This isn’t really about the Commodore Pet I recently built and have been fetishizing about for a few months. This is about my ongoing love and hate of mdadm. You see, after years of not using it, I’m using it again. Partly because it’s useful, partly because I was feeling abstruse and decided to use it again when I could have just bought a 10TB drive and called it a day. Sometimes we like to create problems so we can solve them.
I recycled a few old disks from work and it turned out, those disks were already part of an ancient mdadm array. I was able to unwittingly create a new array over these disks but ended up absentmindedly using /dev/sda1 /dev/sdab1 and /dev/sdac1, instead of using the full disk (yep cause I was typing stuff from a tutorial because I can’t ever remember this stuff). and boy did it cause a fun problem!

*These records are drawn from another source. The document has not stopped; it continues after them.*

/-- Whether an earlier request of the same copy to the same other package has not arrived there (R387). -/
def arrivesLater (mine : List Req) (q : Req) : Bool :=
  q.copy?.isSome && q.parts.any fun x => match x.dest with
    | some (.node k _) | some (.remote k _ _ _) =>
      mine.any fun p => p.copy? == q.copy? && decide (p.id < q.id) && p.toNode k && p.done.isNone
    | _ => false

/-- Whether an access has been performed at a scope, or, being a read, at all: its value is fixed for every scope (R275). -/
def Req.settledAt (p : Req) (sc : Scope) : Bool := if p.kind == .read then p.done.isSome else p.performedAt sc

/-- Whether a request may be performed at a scope now (R158, R272, R277, R278, R175): translated and not stopped; the
sequencer and streams in issue order at that scope, a read of the sequencer, whose value is then fixed for every scope, after its earlier
accesses at every one; a stream in full order also where R272 would let it depart from it (log 115); a copy's in issue order at another
package (R387); an engine's after the `ast`s
before its post have been performed at any scope (log 89); dividers kept; its first performance not in a bank that an element uses in
this cycle (R78). -/
def mayPerform (s : State) (q : Req) (sc : Scope) : Bool :=
  let mine := s.reqs.filter fun p => p.ring == q.ring && p.ctx == q.ctx
  let post := postOf s q
  let ordered :=
    match q.party with
    | .seq => mine.all fun p => !(p.party == .seq) || decide (q.id ≤ p.id) || p.settledAt (if needsRd q.kind then .sys else sc)
    | .stream _ => mine.all fun p => !(p.party == q.party) || decide (q.id ≤ p.id) || p.performedAt sc
    | _ => !arrivesLater mine q
  let afterAst := mine.all fun p => !(p.purpose == .ast) || decide (post ≤ p.id) || p.done.isSome
  let fenced :=
    match s.ctxById q.ring q.ctx with
    | none => true
    | some c => c.dividers.all fun dv =>
        inDivider dv q || (dv.streams.isSome && !(match q.party with | .stream n => bit (dv.streams.getD 0) n | _ => false)) ||
          (dv.kind == .rel && dv.streams.isNone && q.kind != .write && q.kind != .atomic) ||
          !dividerBlocks s q.ring q.ctx dv
  q.stop.isNone && !q.stale && (q.parts.all fun p => p.dest.isSome) && ordered && afterAst && fenced &&
    (q.done.isSome || !q.parts.any (bankBusy s))

/-! ### Bytes at a translated place -/

/-- A request to a package that cannot be reached, counted, with a host event once per port (R387). -/
def unreachable (s : State) (n : Nat) (write : Bool) : State :=
  let e := tget s.hub.krt n 0
  let p := if bit e 4 then bits e 0 4 else 16
  let s := s.onHub fun h =>
    if write then { h with kdrop := tset h.kdrop p (satAdd 16 (tget h.kdrop p 0) 1) }
    else { h with kpois := tset h.kpois p (satAdd 16 (tget h.kpois p 0) 1) }
  if s.hub.knotified.contains p then s
  else (s.hostEvent 0 9 p 0 0).onHub fun h => { h with knotified := p :: h.knotified }

/-- The save-area address of a scratchpad byte of a saved context (R343): footprint by block, then the carve-out; none
outside both. -/
def saveAreaAddr (e : RemapEntry) (place : Nat) : Option Nat :=
  let blk := place / Config.blockBytes
  let o := place % Config.blockBytes
  let f := remapFoot e
  if o < f * 4096 then some (remapSave e + 4784128 + f * 4096 * blk + o)
  else if 33554432 - remapCsa e * 65536 ≤ place then
    some (remapSave e + 4784128 + f * 65536 + (place - (33554432 - remapCsa e * 65536)))
  else none

/-- The order of a place in the footprint copy, in 128-byte words (R343, R345). -/
def frontOf (e : RemapEntry) (place : Nat) : Nat :=
  match saveAreaAddr e place with
  | some a => (a - remapSave e - 4784128) / 128
  | none => 0

/-- The remap entry of a context that is not free, with its index (R345). -/
def remapOf (r : Ring) (id : BitVec 16) : Option (Nat × RemapEntry) :=
  r.remap.find? fun e => remapState e.2 != 0 && remapCtx e.2 == id

/-- Where a scratchpad byte of a context's ring lives now (R264, R346): in SRAM, at a save-area address, or nowhere. -/
inductive SpadHome where
  | sram
  | save (pa : Nat)
  | dropped
  deriving DecidableEq, Repr

/-- R346 for a scratchpad place and the context it belongs to. -/
def spadHome (r : Ring) (id : BitVec 16) (place : Nat) : SpadHome :=
  match remapOf r id with
  | none => .sram
  | some (_, e) =>
    match saveAreaAddr e place with
    | none => .dropped
    | some pa =>
      let below := decide (frontOf e place < remapFront e)
      if remapState e = 3 then (if below then .sram else .save pa)
      else if remapState e = 1 ∧ !below then .sram
      else .save pa

/-- The context a scratchpad access on a ring is for: the issuer's own, or the one that another ring lets it reach (R264). -/
def spadOwner (s : State) (q : Req) (ring off n : Nat) : BitVec 16 :=
  if ring = q.ring then q.ctx else (spadTarget s ring q.asid off n).getD 0

/-- Whether the target of a scratchpad access of another ring no longer accepts it (R264). -/
def spadRefused (s : State) (q : Req) : Bool :=
  q.parts.any fun p =>
    match p.dest with
    | some (.spad r o _) => r != q.ring && (spadTarget s r q.asid o p.bytes.length).isNone
    | _ => false

/-- The place in SRAM of a ring's scratchpad offset under a layout (R77). -/
def spadPlace (o : Nat) (swz : Bool) : Nat := o / Config.blockBytes * Config.blockBytes + placeOf swz (o % Config.blockBytes)

/-- A byte of a context's scratchpad where it lives now (R346), and whether its chunk or line is poisoned. -/
def spadByteAt (s : State) (r : Ring) (id : BitVec 16) (place : Nat) : Byte × Bool :=
  match spadHome r id place with
  | .sram => (r.spad.read place, r.spoison.contains (place / 16))
  | .save pa => (s.mem.read pa, s.poison.contains (pa / 64))
  | .dropped => (0, false)

/-- Bytes read at a translated place, and whether any is poisoned. -/
def readPlace (s : State) (q : Req) (p : Place) (n : Nat) : List Byte × Bool :=
  match p with
  | .phys pa =>
    if isHost pa ∧ !s.linkUp (hostFunction s pa) then (List.replicate n 0, true)
    else (s.physRead pa n, (List.range (linesOf pa n)).any fun i => s.poison.contains (pa / 64 + i))
  | .spad g o swz =>
    let r := s.ring g
    let id := spadOwner s q g o n
    let bs := (List.range n).map fun i => spadByteAt s r id (spadPlace (o + i) swz)
    (bs.map (·.1), bs.any (·.2))
  | .node k _ | .remote k _ _ _ =>
    match kamvaPort s k with
    | some _ => ((List.range n).map fun i => Config.remoteByte (s.freeCtr + i), false)
    | none => (List.replicate n 0, true)
  | .virt _ => (List.replicate n 0, false)

/-- A read made: its bytes, whether any is poisoned, an unreachable package counted (R387), the free values of a
remote one consumed, and stored errors of SRAM met (R355). -/
def fetchPlace (s : State) (q : Req) (p : Place) (n : Nat) : State × List Byte × Bool :=
  let x := readPlace s q p n
  match p with
  | .node k _ | .remote k _ _ _ => if x.2 then (unreachable s k false, x) else ({ s with freeCtr := s.freeCtr + n }, x)
  | .spad g o swz => (s.onRing g fun r => r.meetFlaws fun c => (List.range n).any fun i => spadPlace (o + i) swz / 16 == c, x)
  | _ => (s, x)

/-- Bytes written at a translated place. -/
def writePlace (s : State) (q : Req) (p : Place) (bs : List Byte) : State :=
  match p with
  | .phys pa => s.busWrite pa bs
  | .spad g o swz =>
    let id := spadOwner s q g o bs.length
    bs.zipIdx.foldl (fun s b =>
      let a := o + b.2
      match spadHome (s.ring g) id (spadPlace a swz) with
      | .sram => s.onRing g fun r => r.spadPut (a / Config.blockBytes) (a % Config.blockBytes) swz b.1
      | .save pa => s.busWrite pa [b.1]
      | .dropped => s) s
  | .node k pa =>
    match kamvaPort s k with
    | some _ => { s with egress := s.egress ++ [.write k pa bs] }
    | none => unreachable s k true
  | .remote k r o swz =>
    match kamvaPort s k with
    | some _ => if bs.isEmpty then s else { s with egress := s.egress ++ [.spad k r q.asid o swz bs] }
    | none => unreachable s k true
  | .virt _ => s

/-- A line of device memory marked poisoned. -/
def State.poisonLine (s : State) (l : Nat) : State := if s.poison.contains l then s else { s with poison := l :: s.poison }

/-- Lines of a translated place marked poisoned (R316), where the bytes live now (R346). -/
def poisonPlace (s : State) (q : Req) (p : Place) (n : Nat) : State :=
  match p with
  | .phys pa => (List.range (linesOf pa n)).foldl (fun s i => s.poisonLine (pa / 64 + i)) s
  | .spad g o swz =>
    let id := spadOwner s q g o n
    (List.range n).foldl (fun s i =>
      let place := spadPlace (o + i) swz
      match spadHome (s.ring g) id place with
      | .sram => s.onRing g fun r => if r.spoison.contains (place / 16) then r else { r with spoison := place / 16 :: r.spoison }
      | .save pa => s.poisonLine (pa / 64)
      | .dropped => s) s
  | _ => s

/-- The scope of a destination (R280). -/
def destScope (g : Nat) (node : Nat) (p : Place) : Scope :=
  match p with
  | .spad r _ _ => if r = g then .ring else if dieOf r = dieOf g then .die else .pkg
  | .phys pa => if isHost pa then .sys else if pa / 1099511627776 = dieOf g then .die else .pkg
  | .remote n r _ _ => if n = node then (if r = g then .ring else if dieOf r = dieOf g then .die else .pkg) else .pod
  | .node _ _ => .pod
  | .virt _ => .sys

/-- Whether a part's target holds the generation the part carries (R271); only a translated access carries one. -/
def Part.fresh (s : State) (q : Req) (p : Part) : Bool :=
  match p.place with
  | .virt _ => p.dest.isNone || generation s (dieOf q.ring) q.asid p.region == p.gen
  | _ => true

/-- Whether every part's target holds the generation it carries (R271). -/
def genFresh (s : State) (q : Req) : Bool := q.parts.all (Part.fresh s q)

/-- The scope at which a write counts in WDP (R138, R282): in its block for the ring's own SRAM, `pkg` scope, or that of its
target for one outside the package. -/
def Req.countScope (s : State) (q : Req) : Scope :=
  let of (p : Part) : Scope :=
    match destScope q.ring s.hub.node.toNat (p.dest.getD p.place) with
    | .ring => .ring
    | .die => .pkg
    | sc => sc
  scopeOfNat ((q.parts.map fun p => scopeRank (of p)).foldl max 0)

/-- The bytes of HBM that a write's first performance replaces (R287). -/
def shadowOf (s : State) (q : Req) : List (Nat × Byte × Nat) :=
  if q.poison ∨ !(q.kind == .write || q.kind == .atomic) then []
  else
    q.parts.flatMap fun p =>
      match p.dest with
      | some (.phys pa) => if isHbm pa then (List.range p.bytes.length).map fun i => (pa + i, s.mem.read (pa + i), q.id) else []
      | _ => []

/-- What is kept of replaced bytes once request `id` is performed at `sys` scope: only what later writes replaced (R287). -/
def settleShadow (id : Nat) : List (Nat × Byte × Nat) → List (Nat × Byte × Nat)
  | [] => []
  | x :: l => if x.2.2 == id || l.any (fun y => y.1 == x.1 && y.2.2 == id) then settleShadow id l else x :: settleShadow id l

/-- A byte of device memory as a host reads it: the latest write performed at `sys` scope (R287). -/
def State.hostByte (s : State) (pa : Nat) : Byte :=
  match s.shadow.find? fun x => x.1 == pa with
  | some x => x.2.1
  | none => s.mem.read pa

/-- The new value of an atomic (R305) on patterns of `w` bits. -/
def atomNew (op : AtomOp) (w m v c : Nat) : Nat :=
  match op with
  | .add => (m + v) % pow2 w
  | .smin => if toSigned w m ≤ toSigned w v then m else v
  | .smax => if toSigned w m ≤ toSigned w v then v else m
  | .umin => min m v
  | .umax => max m v
  | .and => m &&& v
  | .or => m ||| v
  | .xor => m ^^^ v
  | .exch => v
  | .cas => if m = c then v else m
  | .fadd => (roundFmt Fmt.f32 (sumNum .rne [decodeCode Fmt.f32 m, decodeCode Fmt.f32 v]).1 .rne false).1

/-- A lane of an atomic stream performed (R172): ATOM of the old value; operation 8 pairs lanes and is applied at the
odd lane against the even lane's value. -/
def atomLane (op : Nat) (m x x0 : Nat) (odd : Bool) : Option Nat :=
  match op with
  | 1 => some ((m + x) % pow2 32)
  | 2 => some (if toSigned 32 m ≤ toSigned 32 x then m else x)
  | 3 => some (if toSigned 32 m ≤ toSigned 32 x then x else m)
  | 4 => some (m &&& x)
  | 5 => some (m ||| x)
  | 6 => some (m ^^^ x)
  | 7 => some x
  | 8 => if odd && m == x0 then some x else none
  | 9 => some (atomNew .fadd 32 m x 0)
  | _ => none

/-- The class of poisoned data from a translated place (R315): an SRAM error, another package or a host, a poisoned line. -/
def placeClass (p : Place) : Nat :=
  match p with
  | .spad _ _ _ => 2
  | .phys pa => if isHost pa then 4 else 3
  | _ => 4

/-- The address of the line of a translated place (R351). -/
def lineOf (p : Place) : Nat := p.addr / 64 * 64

After many MANY hours of copying old backup data do the new array, which is attached to the Commodore Pet Mini (aka RPi), I rebooted the Pi, as you do, when you’re running retropie on it and get it stuck in some weird emulator, and hung after sshing in and issuing a reboot command. When I rebooted things got weird:
First, mdadm automatically tried to assemble the OLD raid. It probably did this because there were RAID superblocks on the raw devices and maybe it favors the raw device rather than a partition. Then the machine refused to boot because the md0 array was in fstab.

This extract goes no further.